WORK ORDER – Taking the listing below, restate word for word each line from the line with "def Obligations.RoundParametersFollowTheFormula : Prop" to the line with "def Obligations.TauSubstitutesBytesBijectively : Prop", ends included, and stop there.

[DATA UNDER STUDY Boundary: Start]

-- ==== Sys2Proof/Laws/Exec.lean ====
section
/-! SUPPORT. The tick said once: every instruction answers a next state, the one its executor gives. -/

namespace Sys2Proof.Machine

/-- Every meaning is the tick of its executor (R200, R204). -/
theorem exec_eq_runTick (i : Instr) (s : State) : exec i s = .next (runTick i.opA i.opB (executor i) s) := by
  cases i <;> rfl

/-- The tick in the statements' words: flag, skip, write-back and increment, over the state in which both operands
are resolved. -/
theorem runTick_eq (ca cb : Operand) (f : Word → Word → Executed) (s : State) :
    runTick ca cb f s = finishTick (destination ca s) (f (operandA ca s) (operandB ca cb s))
      { s with pc := lastWordAddress ca cb s, sp := spAfter ca cb s } := by
  have h := latchOperands_latches ca cb s
  simp only [runTick, h.1, h.2.1, h.2.2, latchOperands_state]

theorem applyO_wf (o : Option Bool) {s : State} (h : s.mem.wf) : (applyO o s).mem.wf := by
  cases o <;> exact h

theorem applySkip_wf (k : Bool) {s : State} (h : s.mem.wf) : (applySkip k s).mem.wf := by
  cases k <;> exact h

theorem writeBack_wf (l : Loc) (r : Option Word) {s : State} (h : s.mem.wf) : (writeBack l r s).mem.wf := by
  cases r
  · exact h
  · exact writeLoc_wf l _ h

theorem finishTick_wf (l : Loc) (e : Executed) {s : State} (h : s.mem.wf) : (finishTick l e s).mem.wf :=
  writeBack_wf l e.result (applySkip_wf e.skip (applyO_wf e.o h))

/-- A next state of `exec` is the executor's tick. -/
theorem exec_next {i : Instr} {s t : State} (h : exec i s = .next t) : t = runTick i.opA i.opB (executor i) s := by
  rw [exec_eq_runTick] at h
  exact (Host.Outcome.next.inj h).symm

/-- The kinds of executor: a result and no skip, with O written as the family says, or no result and O kept. -/
theorem executor_shape (i : Instr) (a b : Word) :
    ((executor i a b).result.isSome = writesA i) ∧ ((executor i a b).o.isSome = writesO i) ∧
      (writesA i = true → (executor i a b).skip = false) := by
  cases i <;>
    simp [executor, aluNop, aluSet, aluAdd, aluSub, aluMul, aluShl, aluShr, aluAnd, aluBor, aluXor, aluIfe,
      aluIfn, aluIfg, aluIfb, arithmetic, moving, unlessHolds, writesA, writesO] <;>
    (first | (unfold aluDiv; split <;> simp [arithmetic]) | (unfold aluMod; split <;> simp [arithmetic]))

/-- An executor that gives a result makes its instruction complete with that result (R204, R205). -/
theorem writesResult_of_executor {i : Instr} {s : State} {v : Word} {o : Option Bool}
    (h : executor i (operandA i.opA s) (operandB i.opA i.opB s) = { result := some v, skip := false, o := o }) :
    writesResult i s v (o.getD s.o) := by
  refine ⟨_, exec_eq_runTick i s, ?_⟩
  rw [runTick_eq, h]
  cases hd : destination i.opA s <;> cases o <;>
    simp [finishTick, applyO, applySkip, writeBack, writeLoc, shows, State.setReg, State.setPc, State.setSp,
      State.setO, State.advancePc, State.reg, Regs.get_set, State.readMem, State.writeMem, Memory.get_put, oOfWord] <;>
    intro cell hc hc' <;> simp_all [BitVec.toNat_inj]

/-- An executor that gives a result and writes O: the arithmetic family. -/
theorem writesResult_of_flag {i : Instr} {s : State} {v : Word} {b : Bool}
    (h : executor i (operandA i.opA s) (operandB i.opA i.opB s) = { result := some v, skip := false, o := some b }) :
    writesResult i s v b :=
  writesResult_of_executor h

/-- An executor that gives a result and keeps O: SET and the bitwise opcodes. -/
theorem writesResult_of_keep {i : Instr} {s : State} {v : Word}
    (h : executor i (operandA i.opA s) (operandB i.opA i.opB s) = { result := some v, skip := false, o := none }) :
    writesResult i s v s.o :=
  writesResult_of_executor h

/-- An executor that gives no result and keeps O makes its instruction complete with PC and SP alone changed
(R194, R195). -/
theorem exec_of_executor_none {i : Instr} {s : State} {k : Bool}
    (h : executor i (operandA i.opA s) (operandB i.opA i.opB s) = { result := none, skip := k, o := none }) :
    exec i s = .next { s with
      pc := lastWordAddress i.opA i.opB s + (if k then 2#16 else 1#16), sp := spAfter i.opA i.opB s } := by
  rw [exec_eq_runTick, runTick_eq, h]
  cases k <;> simp [finishTick, applyO, applySkip, writeBack, State.setPc, State.advancePc, BitVec.add_assoc]

end Sys2Proof.Machine
end

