/-- `SET PUSH, c` puts the Word that `c` reads on top of the stack (R112). -/
theorem exec_set_push {c : Operand} (pop : c ≠ .pop) (push : c ≠ .push) (s : State) :
    ∃ t, exec (.set .push c) s = .next t ∧ t.sp = s.sp - 1#16 ∧
      ∀ n < 65536, t.cells t.sp (n + 1) = operandB .push c s :: s.cells s.sp n := by
  have sp : spAfter .push c s = s.sp - 1#16 := by
    rw [spAfter, spChange_of_not_stack pop push, BitVec.add_zero, BitVec.sub_eq_add_neg]
    rfl
  refine ⟨_, exec_set_of_mem (destination_push s) rfl sp, rfl, fun n bound => ?_⟩
  exact (State.cells_writeMem_below _ s.sp _ bound).trans (congrArg _ (State.cells_congr (by rfl) s.sp n))

/-- `SET r, POP` moves the top of the stack to a register and leaves the rest of it (R110). -/
theorem exec_set_reg_pop (r : Reg) (s : State) :
    ∃ t, exec (.set (.reg r) .pop) s = .next t ∧ t.reg r = s.readMem s.sp ∧ t.sp = s.sp + 1#16 ∧
      t.mem = s.mem := by
  have sp : spAfter (.reg r) .pop s = s.sp + 1#16 := by simp [spAfter, spChange]
  refine ⟨_, exec_set_eq (.reg r) .pop s, ?_, sp, rfl⟩
  exact State.setReg_reg_same ..

/-- Pushing onto a stack of `n` Words leaves the pushed Words above them, the last one pushed on top. -/
theorem pushAll_cells {cs : List Operand} (simple : ∀ c ∈ cs, c ≠ .pop ∧ c ≠ .push) {n : Nat}
    (fits : cs.length + n ≤ 65536) (s : State) :
    ∃ vs t, pushAll cs s = some (vs, t) ∧ vs.length = cs.length ∧ t.sp + BitVec.ofNat 16 cs.length = s.sp ∧
      t.cells t.sp (cs.length + n) = vs.reverse ++ s.cells s.sp n := by
  induction cs generalizing s n with
  | nil => exact ⟨[], s, rfl, rfl, BitVec.add_zero _, by simp⟩
  | cons c cs ih =>
    obtain ⟨⟨pop, push⟩, simple'⟩ := List.forall_mem_cons.mp simple
    rw [List.length_cons, Nat.add_right_comm] at fits
    obtain ⟨s', executed, sp', top⟩ := exec_set_push pop push s
    obtain ⟨vs, t, pushed, length, sp, stack⟩ := ih simple' (n := n + 1) fits s'
    refine ⟨operandB .push c s :: vs, t, ?_, by simp [length], ?_, ?_⟩
    · simp only [pushAll, executed, pushed, Option.map_some]
    · rw [List.length_cons, BitVec.ofNat_add, ← BitVec.add_assoc, sp, sp', BitVec.sub_add_cancel]
    · rw [List.length_cons, Nat.add_right_comm, Nat.add_assoc, stack, top n (by omega), List.reverse_cons,
        List.append_assoc, List.singleton_append]
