/-- R23, R29: SRC, SRC_HI, DST and DST_HI form the addresses src and dst. -/
def Obligations.AddressesAreFormedFromTheRegisterPairs : Prop :=
  ∀ s : State,
    (s.cfg.addrW = .w32 →
      s.srcAddr = (s.readReg .src).toNat ∧ s.dstAddr = (s.readReg .dst).toNat ∧
        s.readReg .srcHi = 0 ∧ s.readReg .dstHi = 0) ∧
    (s.cfg.addrW = .w64 →
      s.srcAddr = (s.readReg .srcHi ++ s.readReg .src).toNat ∧
        s.dstAddr = (s.readReg .dstHi ++ s.readReg .dst).toNat)

/-- R25, R201: STATUS has KEY_VALID in bit 0, ANY_ERR in bit 1, ERR (a code of 0 to 5) in bits 7:4,
and every other bit 0; the code of each outcome. -/
def Obligations.StatusWordHasTheFields : Prop :=
  (ErrCode.ok.code = 0 ∧ ErrCode.illegalCmd.code = 1 ∧ ErrCode.precondition.code = 2 ∧
    ErrCode.noKey.code = 3 ∧ ErrCode.range.code = 4 ∧ ErrCode.mem.code = 5) ∧
  ∀ s : State,
    (s.readReg .status).getLsbD 0 = s.keyValid ∧ (s.readReg .status).getLsbD 1 = s.anyErr ∧
      ((s.readReg .status >>> 4) &&& 0xF).toNat = s.err.code ∧ s.err.code ≤ 5 ∧
      s.readReg .status &&& 0xFFFFFF0C = 0

/-- R31: a read of RK<i> returns RK[i] while a key is valid. R24: a read of CMD returns 0. -/
def Obligations.RoundKeyWindowShowsTheFile : Prop :=
  ∀ s : State, s.readReg .cmd = 0 ∧
    (s.keyValid = true → ∀ i : Fin 32, s.readReg (.rk i) = s.rk[i])

/-- The MODEL's reading of R43 (log 3): a register nothing has written since reset, or a round key
without a valid key, reads as the free value of its offset at the present count of operations;
SRC_HI and DST_HI are such registers when ADDR_W = 64 (R42). -/
def Obligations.UnwrittenRegisterReadsAsFreeValue : Prop :=
  ∀ (cfg : Config) (n : Nat) (i : Fin 4) (j : Fin 32),
    let s := { State.resetWith cfg with tick := n }
    s.readReg (.key i) = Config.freeWord n (0x010 + 4 * i.val) ∧
      s.readReg (.din i) = Config.freeWord n (0x020 + 4 * i.val) ∧
      s.readReg (.dout i) = Config.freeWord n (0x030 + 4 * i.val) ∧
      s.readReg .src = Config.freeWord n 0x040 ∧ s.readReg .dst = Config.freeWord n 0x048 ∧
      s.readReg .nblk = Config.freeWord n 0x050 ∧
      s.readReg (.rk j) = Config.freeWord n (0x100 + 4 * j.val) ∧
      (cfg.addrW = .w64 →
        s.readReg .srcHi = Config.freeWord n 0x044 ∧ s.readReg .dstHi = Config.freeWord n 0x04C)

/-- R234: a KEY register write changes no later ENC, DEC or ENCN: each of them gives, after the
write, what it gives without it, with the KEY register written. -/
def Obligations.KeyWriteActsOnlyAtKeyset : Prop :=
  ∀ (s u : State) (k : Fin 4) (v : Word) (n : Nat) (i : Instr),
    (i = .enc n ∨ i = .dec n ∨ i = .encn n) → exec i s = .next u →
      exec i (s.writeReg (.key k) v) = .next (u.writeReg (.key k) v) ∧
        (s.writeReg (.key k) v).rk = s.rk

/-! ### Round primitives -/

/-- R102: byte j of CK[i] is (4i + j) * 7 mod 256. -/
def Obligations.RoundParametersFollowTheFormula : Prop :=
  ck.length = 32 ∧ ∀ i : Fin 32, ∀ j : Fin 4,
    (byteOf j (ck.getD i 0)).toNat = (4 * i.val + j.val) * 7 % 256

/-- R103: tau substitutes each byte at its position, is a bijection, and the rule's values. -/
def Obligations.TauSubstitutesBytesBijectively : Prop :=
  (∀ (x : Word) (k : Fin 4), byteOf k (tau x) = sbox (byteOf k x)) ∧ Function.Bijective tau ∧
    tau 0x01234567 = 0x90f473a2 ∧ tau 0x00000000 = 0xd6d6d6d6 ∧ tau 0xffffffff = 0x48484848

/-- R108: L and L' distribute over XOR and commute with rotations; tau is not linear. -/
def Obligations.LinearTransformsDistributeAndCommute : Prop :=
  (∀ a b : Word, linL (a ^^^ b) = linL a ^^^ linL b ∧ linLp (a ^^^ b) = linLp a ^^^ linLp b) ∧
    linL 0 = 0 ∧ linLp 0 = 0 ∧
    (∀ (a : Word) (n : Nat), n ≤ 31 →
      linL (rotl32 a n) = rotl32 (linL a) n ∧ linLp (rotl32 a n) = rotl32 (linLp a) n) ∧
    tau 0 = 0xd6d6d6d6

/-- R109: every entry of the table of R111 is L of the substituted byte in the top byte. -/
def Obligations.TableEntriesAreLOfTheTopByte : Prop :=
  (∀ b : Byte, tt b = linL ((sbox b).setWidth 32 <<< 24)) ∧
    tt 0x00 = 0x8ed55b5b ∧ tt 0x01 = 0xd0924242 ∧ tt 0xFF = 0x68492121

/-- R110: four lookups in TT, rotated by whole bytes, give T = L(tau(x)) for all 2^32 inputs. -/
def Obligations.TableFormEqualsT : Prop :=
  ∀ x : Word,
    tTab x =
        tt (byteOf 0 x) ^^^ rotr32 (tt (byteOf 1 x)) 8 ^^^ rotr32 (tt (byteOf 2 x)) 16 ^^^
          rotr32 (tt (byteOf 3 x)) 24 ∧
      tTab x = roundT x ∧ roundT x = linL (tau x)

/-! ### KEYSET -/

/-- R130: the sequence form of KeyExpand. -/
def Obligations.KeyExpandFollowsTheSequence : Prop :=
  ∀ k : Block, ∃ S : Nat → Word,
    S 0 = k.w0 ^^^ 0xa3b1bac6 ∧ S 1 = k.w1 ^^^ 0x56aa3350 ∧ S 2 = k.w2 ^^^ 0x677d9197 ∧
      S 3 = k.w3 ^^^ 0xb27022dc ∧
      (∀ i, i < 32 →
        S (i + 4) = S i ^^^ roundTp (S (i + 1) ^^^ S (i + 2) ^^^ S (i + 3) ^^^ ck.getD i 0)) ∧
      keyExpand k = (List.range 32).map fun i => S (i + 4)

/-- R131: KEYSET with LEN = 16 completes in every state: RK[i] is s_{i+4} of the key schedule from
KEY0..3, KEY_VALID is 1, ERR is 0, and nothing else changes. -/
def Obligations.KeysetInstallsTheRoundKeys : Prop :=
  ∀ s : State, ∃ S : Nat → Word,
    S 0 = s.readReg (.key 0) ^^^ 0xa3b1bac6 ∧ S 1 = s.readReg (.key 1) ^^^ 0x56aa3350 ∧
      S 2 = s.readReg (.key 2) ^^^ 0x677d9197 ∧ S 3 = s.readReg (.key 3) ^^^ 0xb27022dc ∧
      (∀ i, i < 32 →
        S (i + 4) = S i ^^^ roundTp (S (i + 1) ^^^ S (i + 2) ^^^ S (i + 3) ^^^ ck.getD i 0)) ∧
      exec (.keyset 16) s =
        .next
          { s with rk := Vector.ofFn fun i => S (i.val + 4), keyValid := true, err := .ok }

/-- R131, R132, R144, R145; TV1, TV3, TV5: the known-answer key and block. -/
def Obligations.KnownAnswers : Prop :=
  let k : Block := ⟨0x01234567, 0x89abcdef, 0xfedcba98, 0x76543210⟩
  let y : Block := ⟨0x681edf34, 0xd206965e, 0x86b3e94f, 0x536e4246⟩
  (keyExpand k).getD 0 0 = 0xf12186f9 ∧ (keyExpand k).getD 1 0 = 0x41662b61 ∧
    (keyExpand k).getD 31 0 = 0x9124a012 ∧ encryptBlock (keyExpand k) k = y ∧
    decryptBlock (keyExpand k) y = k

/-! ### ENC and DEC -/

/-- R141: the sequence form of Crypt. -/
def Obligations.CryptFollowsTheSequence : Prop :=
  ∀ (q : List Word) (x : Block), q.length = 32 → ∃ X : Nat → Word,
    X 0 = x.w0 ∧ X 1 = x.w1 ∧ X 2 = x.w2 ∧ X 3 = x.w3 ∧
      (∀ r, r < 32 →
        X (r + 4) = X r ^^^ roundT (X (r + 1) ^^^ X (r + 2) ^^^ X (r + 3) ^^^ q.getD r 0)) ∧
      crypt q x = ⟨X 35, X 34, X 33, X 32⟩

/-- R141, R142, R144: with a valid key, ENC with LEN = 16 completes: DOUT holds X_35..X_32 of the
network over DIN with RK[r] in round r, ERR is 0, and nothing else changes. -/
def Obligations.EncWritesTheCiphertext : Prop :=
  ∀ s : State, s.keyValid = true → ∃ X : Nat → Word,
    X 0 = s.readReg (.din 0) ∧ X 1 = s.readReg (.din 1) ∧ X 2 = s.readReg (.din 2) ∧
      X 3 = s.readReg (.din 3) ∧
      (∀ r : Fin 32,
        X (r.val + 4) =
          X r.val ^^^
            roundT (X (r.val + 1) ^^^ X (r.val + 2) ^^^ X (r.val + 3) ^^^ s.rk[r])) ∧
      exec (.enc 16) s =
        .next
          { s with
            dout := ⟨Reg.of (X 35), Reg.of (X 34), Reg.of (X 33), Reg.of (X 32)⟩
            err := .ok }

/-- R141, R143, R145: DEC is the same network with RK[31 - r] in round r; nothing but DOUT and ERR
changes, the round-key file included. -/
def Obligations.DecWritesThePlaintext : Prop :=
  ∀ s : State, s.keyValid = true → ∃ X : Nat → Word,
    X 0 = s.readReg (.din 0) ∧ X 1 = s.readReg (.din 1) ∧ X 2 = s.readReg (.din 2) ∧
      X 3 = s.readReg (.din 3) ∧
      (∀ r : Fin 32,
        X (r.val + 4) =
          X r.val ^^^
            roundT (X (r.val + 1) ^^^ X (r.val + 2) ^^^ X (r.val + 3) ^^^ s.rk[31 - r.val])) ∧
      exec (.dec 16) s =
        .next
          { s with
            dout := ⟨Reg.of (X 35), Reg.of (X 34), Reg.of (X 33), Reg.of (X 32)⟩
            err := .ok }

/-- R146: decryption and encryption under the same round keys undo each other. -/
def Obligations.DecryptAndEncryptAreInverse : Prop :=
  ∀ (rk : List Word) (x : Block),
    decryptBlock rk (encryptBlock rk x) = x ∧ encryptBlock rk (decryptBlock rk x) = x

/-- R146 through the registers: ENC, then DEC with DOUT copied into DIN, leaves the input block in
DOUT. -/
def Obligations.EncThenDecRestoresTheBlock : Prop :=
  ∀ s : State, s.keyValid = true → ∃ t u,
    exec (.enc 16) s = .next t ∧ exec (.dec 16) { t with din := t.dout } = .next u ∧
      ∀ i, u.readReg (.dout i) = s.readReg (.din i)

/-- R147: DOUT depends only on DIN and the round keys, and the round keys only on KEY0..3. -/
def Obligations.ResultsDependOnlyOnOperands : Prop :=
  ∀ s s' : State,
    (s.keyValid = s'.keyValid → s.rk = s'.rk →
      (∀ i, s.readReg (.din i) = s'.readReg (.din i)) →
      ∀ t t', s.keyValid = true →
        (exec (.enc 16) s = .next t → exec (.enc 16) s' = .next t' → t.dout = t'.dout) ∧
        (exec (.dec 16) s = .next t → exec (.dec 16) s' = .next t' → t.dout = t'.dout)) ∧
    ((∀ i, s.readReg (.key i) = s'.readReg (.key i)) →
      ∀ t t', exec (.keyset 16) s = .next t → exec (.keyset 16) s' = .next t' → t.rk = t'.rk)

/-- R76, R131, R144, R145: the frame of KEYSET, ENC and DEC, whatever their outcome: no operand
register and no byte of memory changes; ENC and DEC leave RK and KEY_VALID, KEYSET leaves DOUT. -/
def Obligations.RegisterCommandsFrame : Prop :=
  ∀ (s t : State) (n : Nat) (i : Instr), (i = .keyset n ∨ i = .enc n ∨ i = .dec n) →
    exec i s = .next t →
      t.key = s.key ∧ t.din = s.din ∧ t.src = s.src ∧ t.srcHi = s.srcHi ∧ t.dst = s.dst ∧
        t.dstHi = s.dstHi ∧ t.nblk = s.nblk ∧ t.cfg = s.cfg ∧ t.pending = s.pending ∧
        t.results = s.results ∧ t.tick = s.tick ∧
        (∀ a, Memory.readByte t.mem a = Memory.readByte s.mem a) ∧
        (i ≠ .keyset n → t.rk = s.rk ∧ t.keyValid = s.keyValid) ∧
        (i = .keyset n → t.dout = s.dout)

/-! ### The vector engine -/

/-- R162: the lane-mapping table: lane j of V_i is the big-endian word i of block j. -/
def Obligations.TransposeFollowsTheLaneMapping : Prop :=
  ∀ (b : Lanes ByteBlock) (i : Fin 4) (j : Fin 8),
    ((transpose b).get i).get j = be32 (quadAt (b.get j).toList (4 * i.val))

/-- R171: the transpose and the inverse transpose are exact inverses. -/
def Obligations.TransposeAndUntransposeAreInverse : Prop :=
  (∀ p : Lanes ByteBlock, untranspose (transpose p) = p) ∧
    ∀ v : Quad (Lanes Word), transpose (untranspose v) = v

/-- R166: the vector transform from the four gathered lookups, and every lane of it T_tab, and T, of
that lane. -/
def Obligations.VectorTransformIsTInEveryLane : Prop :=
  ∀ (a : Lanes Word) (j : Fin 8),
    (vectorT a).get j =
        tt (byteOf 0 (a.get j)) ^^^ rotr32 (tt (byteOf 1 (a.get j))) 8 ^^^
          rotr32 (tt (byteOf 2 (a.get j))) 16 ^^^ rotr32 (tt (byteOf 3 (a.get j))) 24 ∧
      (vectorT a).get j = tTab (a.get j) ∧ (vectorT a).get j = roundT (a.get j)

/-- R140, R167: a vector round is the scalar round in every lane. -/
def Obligations.VectorRoundIsTheScalarRoundInEveryLane : Prop :=
  ∀ (v : Quad (Lanes Word)) (k : Word) (j : Fin 8),
    let x := v.map fun u => u.get j
    (vectorRound v k).map (fun u => u.get j) = cipherRound x k ∧
      cipherRound x k = ⟨x.w1, x.w2, x.w3, x.w0 ^^^ roundT (x.w1 ^^^ x.w2 ^^^ x.w3 ^^^ k)⟩

/-- R172: VENC8 gives EncryptBlock of each of its eight blocks. -/
def Obligations.VectorEngineEqualsScalarEngine : Prop :=
  ∀ (rk : List Word) (p : Lanes ByteBlock) (j : Fin 8),
    (venc8 rk p).get j = Block.bytes (encryptBlock rk (p.get j).words)

/-! ### ENCN -/

/-- R181: with NBLK = 0, ENCN succeeds with ERR = 0 and no memory access, after the PRECONDITION and
NO_KEY checks. -/
def Obligations.EncnOfZeroBlocksSucceeds : Prop :=
  ∀ s : State, s.readReg .nblk = 0 →
    (s.keyValid = true → exec (.encn 16) s = .next { s with err := .ok }) ∧
    (s.keyValid = false → exec (.encn 16) s = .next { s with err := .noKey, anyErr := true }) ∧
    ∀ n, n ≠ 16 → exec (.encn n) s = .next { s with err := .precondition, anyErr := true }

[DATA UNDER STUDY Boundary: End]

SOLUTION FOR THIS PROBLEM –
def Obligations.RoundParametersFollowTheFormula : Prop :=
  ck.length = 32 ∧ ∀ i : Fin 32, ∀ j : Fin 4,
    (byteOf j (ck.getD i 0)).toNat = (4 * i.val + j.val) * 7 % 256

/-- R103: tau substitutes each byte at its position, is a bijection, and the rule's values. -/
def Obligations.TauSubstitutesBytesBijectively : Prop :=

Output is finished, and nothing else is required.